* _WHAT IS EXPECTED_: Exactly as they appear below, repeat the lines from the one with "deliverable is bound (R587, R595, R598). -/" through the one with "let s := storeReg (PST_SRC_CFG n) v s", and no others.

* _RECORDS FOR THE TASK_:
-- ==== Sys2Proof/Machine/PostilionOps.lean ====
section
/-! DEFINITION. Machine/PostilionOps.lean: the interrupt controller (spec/19_postilion.md): doorbells, coalescing, binding,
claiming, completing, masking and the edge latches. -/

namespace Sys2Proof.Machine

namespace State

/-- A source's Class 0 bit (R600). -/
def srcC0 (s : State) (n : Nat) : Bool := s.bit (PST_SRC_CFG.C0 n)

/-- The tier of source n (R584). -/
def srcTier (s : State) (n : Nat) : Nat :=
  let p := s.get (PST_SRC_CFG.PRIO n)
  ([PST_TIER_LO.B1, PST_TIER_LO.B2, PST_TIER_LO.B3, PST_TIER_LO.B4, PST_TIER_HI.B5, PST_TIER_HI.B6,
    PST_TIER_HI.B7].filter fun f => decide (s.get f ≤ p)).length

/-- Sources with status, rising. -/
def srcs (s : State) : List Nat := (s.listed (PST_SRC_STAT 0) 8 1024).filter (· != 0)

/-- The key of precedence (R585): Class 0, tier, PRIO, number; the smaller goes first. -/
def srcKey (s : State) (n : Nat) : Nat :=
  ((if s.srcC0 n then 0 else 1) * 8 + s.srcTier n) * 0x40000 + s.get (PST_SRC_CFG.PRIO n) * 1024 + n

/-- The first source of a list in precedence; 0 for an empty list. -/
def topOf (s : State) (l : List Nat) : Nat :=
  l.foldl (fun best n => if best = 0 ∨ s.srcKey n < s.srcKey best then n else best) 0

/-- Sources bound to target i. -/
def boundTo (s : State) (i : Nat) : List Nat :=
  s.srcs.filter fun n => s.bit (PST_SRC_STAT.BOUND n) && s.get (PST_SRC_STAT.TGT n) == i

/-- Sources active at core i. -/
def activeAt (s : State) (i : Nat) : List Nat :=
  s.srcs.filter fun n => s.bit (PST_SRC_STAT.ACTIVE n) && s.get (PST_SRC_STAT.TGT n) == i

/-- The running priority of core i (R586). -/
def runPrio (s : State) (i : Nat) : Nat := ((s.activeAt i).map s.srcTier).foldl min 8

/-- The top source bound to target i (R585). -/
def topAt (s : State) (i : Nat) : Nat := s.topOf (s.boundTo i)

/-- MEIP of core i (R589). -/
def meip (s : State) (i : Nat) : Bool :=
  let n := s.topAt i
  n != 0 && (s.srcC0 n || decide (s.srcTier n < s.runPrio i))

/-- State of core i (R529): 0 HELD, 1 RUN, 2 HALTED, 3 SLEEP. -/
def coreState (s : State) (i : Nat) : Nat := s.get (FW_CORE.STATE i)

/-- Is source n deliverable (R583, R591, R597)? -/
def deliverable (s : State) (n : Nat) : Bool :=
  s.bit (PST_SRC_STAT.PEND n) && !s.bit (PST_SRC_STAT.HELD n) && !s.bit (PST_SRC_STAT.BOUND n) &&
    !s.bit (PST_SRC_STAT.ACTIVE n) && s.bit (PST_SRC_CFG.EN n) && (s.srcC0 n || !s.bit PST_CTRL.GDIS)

/-- Is core i eligible for source n (R587, R600)? -/
def eligible (s : State) (n i : Nat) : Bool :=
  bitOf (s.get (PST_SRC_CFG.TMASK n)) i && (s.coreState i == 1 || s.coreState i == 3) &&
    (s.srcC0 n || decide (s.srcTier n < s.runPrio i))

/-- The target of a deliverable source (R587, R593): 11 the host. -/
def route (s : State) (n : Nat) : Option Nat :=
  if bitOf (s.get (PST_SRC_CFG.TMASK n)) 11 && !s.bit FW_STAT.HOST_LOST then some 11
  else
    ((List.range 11).filter (s.eligible n)).foldl
      (fun b i =>
        match b with
        | none => some i
        | some j => if s.runPrio j < s.runPrio i then some i else b) none

end State

namespace State

/-- State of core i beside its registers. -/
def coreSt (s : State) (i : Nat) : CoreSt := mapGet {} s.core i

/-- Replace it. -/
def setCoreSt (s : State) (i : Nat) (c : CoreSt) : State := { s with core := mapSet {} s.core i c }

/-- Does the watchdog of core i count (R549)? -/
def wdogCounts (s : State) (i : Nat) : Bool := s.bit (FW_WDOG.EN i) && s.coreState i == 1

/-- The TS at which the watchdog of core i, which counts, reaches TO ms. -/
def wdogEnd (s : State) (i : Nat) : Nat := (s.coreSt i).kicked + (800000 * s.get (FW_WDOG.TO i) - (s.coreSt i).wdog)

end State

/-- The watchdog of core i starts from zero (R549). -/
def wdogStart (i : Nat) (s : State) : State := s.setCoreSt i { s.coreSt i with kicked := s.now, wdog := 0 }

/-- The watchdog of core i keeps what it has counted up to now, before what it counts by changes (R549). -/
def wdogKeep (i : Nat) (s : State) : State :=
  let c := s.coreSt i
  s.setCoreSt i { c with kicked := s.now, wdog := if s.wdogCounts i then c.wdog + (s.now - c.kicked) else c.wdog }

/-- Doorbell n waits at Postilion's inputs (R581). -/
def doorbellIn (n : Nat) (s : State) : State := { s with pst := { s.pst with port := s.pst.port ++ [n] } }

namespace State

/-- The TS at which the open window of coalescing group c is over (R595). -/
def coalesceEnd (s : State) (c : Nat) : Nat := mapGet 0 s.pst.t1 c + 800 * s.get (PST_CG_CFG.TIME c)

/-- Has the open window of coalescing group c reached its count or its time (R595)? -/
def coalesceDue (s : State) (c : Nat) : Bool :=
  decide (s.get (PST_CG_CFG.CNT c) ≤ s.get (PST_CG_STAT.COUNT c)) || decide (s.coalesceEnd c ≤ s.now)

end State

/-- A coalescing group releases when its count or its time is reached (R595). -/
def coalesceRelease (c : Nat) (s : State) : State :=
  if c ≠ 0 ∧ s.bit (PST_CG_STAT.OPEN c) ∧ s.coalesceDue c then
    let s := { (s.put (PST_CG_STAT.OPEN c) 0).put (PST_CG_STAT.COUNT c) 0 with
               pst := { s.pst with t1 := mapSet 0 s.pst.t1 c 0 } }
    s.each (s.srcs.filter fun n => s.get (PST_SRC_CFG.CG n) == c) fun s n => s.put (PST_SRC_STAT.HELD n) 0
  else s

/-- A doorbell of source n is accepted (R582, R583, R595, R601), after a release of its group that is due (R596, R5). -/
def acceptDoorbell (n : Nat) (s : State) : State :=
  if n = 0 ∨ 1023 < n then (s.put PST_STAT.BADSRC 1).pulse 2
  else
    let c := if s.srcC0 n then 0 else s.get (PST_SRC_CFG.CG n)
    let s := (coalesceRelease c s).incSat (PST_SRC_STAT.NDB n)
    let s := if s.srcC0 n ∧ !s.bit (PST_SRC_STAT.PEND n) then s.c0Enter n else s
    if s.bit (PST_SRC_STAT.PEND n) then
      (if s.bit (PST_SRC_STAT.HELD n) ∧ c ≠ 0 then s.incSat (PST_CG_STAT.COUNT c) else s)
    else
      let s := s.put (PST_SRC_STAT.PEND n) 1
      if c = 0 then s
      else
        let s :=
          if s.bit (PST_CG_STAT.OPEN c) then s
          else
            { (s.put (PST_CG_STAT.OPEN c) 1).put (PST_CG_STAT.COUNT c) 0 with
              pst := { s.pst with t1 := mapSet 0 s.pst.t1 c s.now } }
        (s.incSat (PST_CG_STAT.COUNT c)).put (PST_SRC_STAT.HELD n) 1

namespace State

/-- The port's entry for the held edge of latch e, which signals source n (R603): the doorbell of latch e stands above bit
15. -/
def edgeEntry (e n : Nat) : Nat := 65536 * (e + 1) + n

/-- Doorbells accepted at the present CKF edge, and whether a held edge's is among them. -/
def takenNow (s : State) : Nat × Bool :=
  if s.pst.takenAt = s.tim.edges then (s.pst.taken, s.pst.latchTaken) else (0, false)

/-- The doorbells that stand at the inputs: of the held edges, which come one per CKF edge, the first (R603). -/
def portNow (s : State) : List Nat :=
  let first := if s.takenNow.2 then none else s.pst.port.find? fun x => decide (65536 ≤ x)
  s.pst.port.filter fun x => decide (x < 65536) || some x == first

/-- The next waiting doorbell: Class 0 first, the others in order of arrival (R582). -/
def nextDoorbell (s : State) : Option Nat :=
  match s.portNow.find? fun x => decide (1 ≤ x % 65536) && decide (x % 65536 ≤ 1023) && s.srcC0 (x % 65536) with
  | some x => some x
  | none => s.portNow.head?

end State

/-- One waiting doorbell is accepted, of two at most at one CKF edge (R582); a held edge's LATCHED clears with it (R603). -/
def acceptNext (s : State) : State :=
  match (if s.locked && decide (s.takenNow.1 < 2) then s.nextDoorbell else none) with
  | none => s
  | some x =>
    let was := s.takenNow
    let s := { s with pst := { s.pst with port := s.pst.port.erase x, takenAt := s.tim.edges, taken := was.1 + 1,
                                          latchTaken := was.2 || decide (65536 ≤ x) } }
    acceptDoorbell (x % 65536) (if x < 65536 then s else s.put (PST_EDGE.LATCHED (x / 65536 - 1)) 0)

/-- A core in SLEEP wakes when its MEIP is asserted (R589). -/
def wakeCore (i : Nat) (s : State) : State :=
  if s.coreState i = 3 ∧ s.meip i then (wdogKeep i s).put (FW_CORE.STATE i) 1 else s

/-- A deliverable source is bound to its target (R587, R593, R594, R601). -/
def bindSource (n : Nat) (s : State) : State :=
  if s.deliverable n then
    match s.route n with
    | none => s
    | some i =>
      let quiet := (s.boundTo 11).isEmpty
      let s := ((s.put (PST_SRC_STAT.BOUND n) 1).put (PST_SRC_STAT.TGT n) i).c0Leave n
      if i = 11 then (if quiet then s.hostWrite (s.get64 PST_MSI_LO) [s.rd PST_MSI_DATA] else s)
      else wakeCore i s
  else s

/-- Source n is bound no longer; it stays pending. -/
def unbind (n : Nat) (s : State) : State :=
  { (s.put (PST_SRC_STAT.BOUND n) 0).put (PST_SRC_STAT.TGT n) (if s.bit (PST_SRC_STAT.ACTIVE n) then s.get (PST_SRC_STAT.TGT n) else 0) with
    pst := { s.pst with windows := s.pst.windows.filter (·.1 != n) } }

/-- A claim by core i (R590): the number returned, and the state after it. -/
def claim (i : Nat) (s : State) : Nat × State :=
  let n := s.topAt i
  if n = 0 then (0, s)
  else
    let s := { s with pst := { s.pst with windows := s.pst.windows.filter (·.1 != n) } }
    (n, ((s.put (PST_SRC_STAT.ACTIVE n) 1).put (PST_SRC_STAT.BOUND n) 0).put (PST_SRC_STAT.PEND n) 0)

/-- A complete of source n by core i (R591). -/
def complete (i n : Nat) (s : State) : State :=
  if 1 ≤ n ∧ n ≤ 1023 ∧ s.bit (PST_SRC_STAT.ACTIVE n) ∧ s.get (PST_SRC_STAT.TGT n) = i then
    (s.put (PST_SRC_STAT.ACTIVE n) 0).put (PST_SRC_STAT.TGT n) 0
  else s.put PST_STAT.BADCOMP 1

/-- A claim by the host (R594). -/
def hostClaim (s : State) : Nat × State :=
  let n := s.topAt 11
  if n = 0 then (0, s) else (n, (unbind n s).put (PST_SRC_STAT.PEND n) 0)

/-- Core i leaves RUN and SLEEP (R592). -/
def coreLeave (i : Nat) (s : State) : State :=
  let s := s.each (s.boundTo i) fun s n => unbind n s
  s.each (s.activeAt i) fun s n =>
    ((s.put (PST_SRC_STAT.ACTIVE n) 0).put (PST_SRC_STAT.PEND n) 1).put (PST_SRC_STAT.TGT n) 0

/-- HOST_LOST is set: sources bound to the host are routed again (R593). -/
def hostUnbind (s : State) : State := s.each (s.boundTo 11) fun s n => unbind n s

/-- A mask window opens for a bound source (R598). -/
def openWindow (n : Nat) (s : State) : State :=
  if s.bit (PST_SRC_STAT.BOUND n) ∧ !(s.pst.windows.any fun e => e.1 == n) then
    { s with pst := { s.pst with windows := s.pst.windows ++ [(n, s.tim.edges)] } }
  else s

/-- The mask window of source n ends, 16 CKF cycles after it opened (R598). -/
def maskWindowEnd (n : Nat) (s : State) : State :=
  match s.pst.windows.find? fun e => e.1 == n with
  | none => s
  | some e =>
    if e.2 + 16 ≤ s.tim.edges then
      (if s.bit (PST_SRC_STAT.BOUND n) then unbind n s
       else { s with pst := { s.pst with windows := s.pst.windows.filter (·.1 != n) } })
    else s

/-- The mask windows that ended before the present CKF edge: a claim at the edge at which one ends still returns its source
(R598). -/
def windowsCatch (s : State) : State :=
  s.each ((s.pst.windows.filter fun e => decide (e.2 + 16 < s.tim.edges)).map Prod.fst) fun s n => maskWindowEnd n s

/-- Every deliverable source is bound, in the order of R585 (R587, R588). -/
def bindAll (s : State) : State :=
  let l := s.srcs.filter s.deliverable
  s.each (List.range l.length) fun s _ =>
    bindSource (s.topOf (s.srcs.filter fun n => s.deliverable n && (s.route n).isSome)) s

/-- What Postilion does by itself at a CKF edge: the mask windows and coalescing windows that are over end, and what is
deliverable is bound (R587, R595, R598). -/
def pstWork (s : State) : State :=
  if s.rst.inst ∨ !s.locked then s
  else bindAll ((windowsCatch s).each ((List.range 16).drop 1) fun s c => coalesceRelease c s)

/-- A write of PST_SRC_CFG[n] (R598, R599, R600); a source that leaves its coalescing group, or that becomes Class 0 and so
ignores it, is held no longer. -/
def srcCfgWrite (n : Nat) (v : Word) (s : State) : State :=
  let en := s.bit (PST_SRC_CFG.EN n)
  let c0 := s.srcC0 n
  let cg := s.get (PST_SRC_CFG.CG n)
  let s := storeReg (PST_SRC_CFG n) v s
  let s := if cg ≠ s.get (PST_SRC_CFG.CG n) ∨ s.srcC0 n then s.put (PST_SRC_STAT.HELD n) 0 else s
  let s := if c0 && !s.srcC0 n then s.c0Leave n else s
  if (en && !s.bit (PST_SRC_CFG.EN n)) || c0 != s.srcC0 n then openWindow n s else s

/-- A write of PST_SRC_STAT[n] (R599). -/
def srcStatWrite (n : Nat) (v : Word) (s : State) : State :=
  if fldGet v 31 31 = 0 then s
  else (((unbind n s).put (PST_SRC_STAT.PEND n) 0).put (PST_SRC_STAT.HELD n) 0).c0Leave n

/-- A write of PST_CTRL (R597). -/
def pstCtrlWrite (v : Word) (s : State) : State :=
  let was := s.bit PST_CTRL.GDIS
  let s := storeReg PST_CTRL v s
  if !was && s.bit PST_CTRL.GDIS then
    s.each (s.srcs.filter fun n => !s.srcC0 n) fun s n => openWindow n s
  else s

/-- A write of a tier register (R605): one that leaves the boundaries out of order is ignored. -/
def tierWrite (a : Nat) (v : Word) (s : State) : State :=
  let t := storeReg a v s
  let bs := [PST_TIER_LO.B1, PST_TIER_LO.B2, PST_TIER_LO.B3, PST_TIER_LO.B4, PST_TIER_HI.B5, PST_TIER_HI.B6,
    PST_TIER_HI.B7].map t.get
  if (bs.zip (bs.drop 1)).all fun e => decide (e.1 ≤ e.2) then t else s

/-- A write in the PST block. -/
def pstWrite (a : Nat) (v : Word) (s : State) : State :=
  if a = PST_CTRL then pstCtrlWrite v s
  else if a = PST_TIER_LO ∨ a = PST_TIER_HI then tierWrite a v s
  else if a = PST_DOORBELL then doorbellIn (fldGet v 15 0) s
  else if a = PST_MSI_LO then (if fldGet v 1 0 = 0 then storeReg a v s else s)
  else if PST_SRC_CFG 1 ≤ a ∧ a < PST_SRC_CFG 1024 then
    let n := (a - PST_SRC_CFG 0) / 8
    if (a - PST_SRC_CFG 0) % 8 = 0 then srcCfgWrite n v s
    else if (a - PST_SRC_CFG 0) % 8 = 4 then srcStatWrite n v s
    else s
  else storeReg a v s

/-- Latch e catches an edge (R602, R603); `rising` is its direction. While the fabric is in instance reset it waits as it
does while CKF is stopped (R604). -/
def edgeCaught (e : Nat) (rising : Bool) (s : State) : State :=
  let pol := s.get (PST_EDGE.POL e)
  if s.bit (PST_EDGE.EN e) ∧ e ≠ 7 ∧ (pol = 2 ∨ (pol = 0 ∧ rising) ∨ (pol = 1 ∧ !rising)) then
    let n := s.get (PST_EDGE.SRC e)
    let s :=
      if s.bit (PST_EDGE.LATCHED e) then
        (let s := s.put (PST_EDGE.LOST e) 1
         if s.rst.inst then s else s.put PST_STAT.EDGE_LOST 1)
      else if s.locked ∧ !s.rst.inst then (if n = 0 then s else doorbellIn n s)
      else s.put (PST_EDGE.LATCHED e) 1
    if s.bit (PST_EDGE.WAKE e) ∧ !s.bit TIM_CTRL.PLL_EN then s.put TIM_CTRL.PLL_EN 1 else s
  else s

/-- CKF starts: the doorbells of the held edges wait in increasing e; an edge that only wakes is held no longer (R603). -/
def edgesRelease (s : State) : State :=
  s.each (List.range 32) fun s e =>
    if s.bit (PST_EDGE.LATCHED e) then
      let n := s.get (PST_EDGE.SRC e)
      if n = 0 then s.put (PST_EDGE.LATCHED e) 0
      else if s.pst.port.any fun x => x / 65536 == e + 1 then s
      else { s with pst := { s.pst with port := s.pst.port ++ [State.edgeEntry e n] } }
    else s

namespace State

/-- PST_CORE[i] (R586, R589). -/
def viewPstCore (s : State) (i : Nat) : Word :=
  fldSet (fldSet (fldSet 0 31 31 (s.meip i).toNat) 19 16 (s.runPrio i)) 9 0 (s.topAt i)

end State

end Sys2Proof.Machine
end

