-- ==== Sys2Proof/Machine/Access.lean ====
section
/-! DEFINITION. Machine/Access.lean: the meanings of the plain register accesses (spec/00_scope.md, spec/01_architecture.md,
spec/16_telemetry_and_ageing.md). -/

namespace Sys2Proof.Machine

/-- A write to a register (R12..R19, R36..R38, R671). -/
def execRegisterWrite (req : Requester) (width : Width) (addr : Offset) (value : Word) (s : State) : Out :=
  .next (windowWrite req width addr.toNat value s)

/-- A read of the low half of a 64-bit counter (R15, R503), or of any other offset. -/
def execCounterLowRead (req : Requester) (width : Width) (addr : Offset) (s : State) : Out :=
  .next (let r := windowRead req width addr.toNat s; r.2.answer [r.1])

/-- A read of a register with RC fields (R17), or of any other offset. -/
def execReadClear (req : Requester) (width : Width) (addr : Offset) (s : State) : Out :=
  .next (let r := windowRead req width addr.toNat s; r.2.answer [r.1])

end Sys2Proof.Machine
end

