-- ==== Sys2Proof/Machine/Skid.lean ====
section
/-! DEFINITION. Machine/Skid.lean: the meanings of Skid's commands and events (spec/09_skid.md). -/

namespace Sys2Proof.Machine

/-- A valid minimum of v mV that sensor x gave is delivered for region n at this CKS edge (R151, R153), from the samples of
the CKS edge before, 2 ticks earlier, and Skid decides on it (R322, R323). -/
def skidMinimum (n v x cnt : Nat) (s : State) : State :=
  if n = 0 then s else deliverValid n v x cnt (s.ts - 2) s

/-- A delivered minimum below the trip level (R322). -/
def execSkidTrip (t : Dword) (n : RegionIx) (v : Minimum) (cnt : Nat) (s : State) : Out :=
  .next (s.running fun s => skidMinimum n.val v.v.toNat v.sensor.toNat cnt (s.advanceTo t))

/-- A delivered minimum at or above the release level (R323): the one that completes RELHOLD in a row takes D down a step. -/
def execSkidReleaseStep (t : Dword) (n : RegionIx) (v : Minimum) (cnt : Nat) (s : State) : Out :=
  .next (s.running fun s => skidMinimum n.val v.v.toNat v.sensor.toNat cnt (s.advanceTo t))

/-- A duty window of region n ends (R330, R332). -/
def execSkidWindowEnd (t : Dword) (n : RegionIx) (s : State) : Out :=
  .next (s.running fun s => if n.val = 0 then s else reinAll (skidWindowTo n.val t s))

/-- The duty count first exceeds its threshold in a window (R331). -/
def execSkidEscalate (t : Dword) (n : RegionIx) (s : State) : Out :=
  .next (s.running fun s => if n.val = 0 then s else reinAll (skidEscalate n.val (s.advanceTo t)))

/-- A write of SKID_ESC[n] (R331). -/
def execSkidEscWrite (req : Requester) (n : RegionIx) (value : Word) (s : State) : Out :=
  .next (if n.val = 0 then s
    else gated req (SKID_ESC n.val) value (fun v s => reinAll (skidWrite (SKID_ESC n.val) v s)) s)

/-- A write of SKID_WIN[n] (R330). -/
def execSkidWinWrite (req : Requester) (n : RegionIx) (value : Word) (s : State) : Out :=
  .next (if n.val = 0 then s
    else gated req (SKID_WIN n.val) value (fun v s => reinAll (skidWrite (SKID_WIN n.val) v s)) s)

/-- A write of SKID_FORCE[n] (R324). -/
def execSkidForceWrite (req : Requester) (n : RegionIx) (value : Word) (s : State) : Out :=
  .next (if n.val = 0 then s else gated req (SKID_FORCE n.val) value (skidWrite (SKID_FORCE n.val)) s)

end Sys2Proof.Machine
end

* _REPLY_:
deliverable is bound (R587, R595, R598). -/
def pstWork (s : State) : State :=
  if s.rst.inst ∨ !s.locked then s
  else bindAll ((windowsCatch s).each ((List.range 16).drop 1) fun s c => coalesceRelease c s)

/-- A write of PST_SRC_CFG[n] (R598, R599, R600); a source that leaves its coalescing group, or that becomes Class 0 and so
ignores it, is held no longer. -/
def srcCfgWrite (n : Nat) (v : Word) (s : State) : State :=
  let en := s.bit (PST_SRC_CFG.EN n)
  let c0 := s.srcC0 n
  let cg := s.get (PST_SRC_CFG.CG n)
  let s := storeReg (PST_SRC_CFG n) v s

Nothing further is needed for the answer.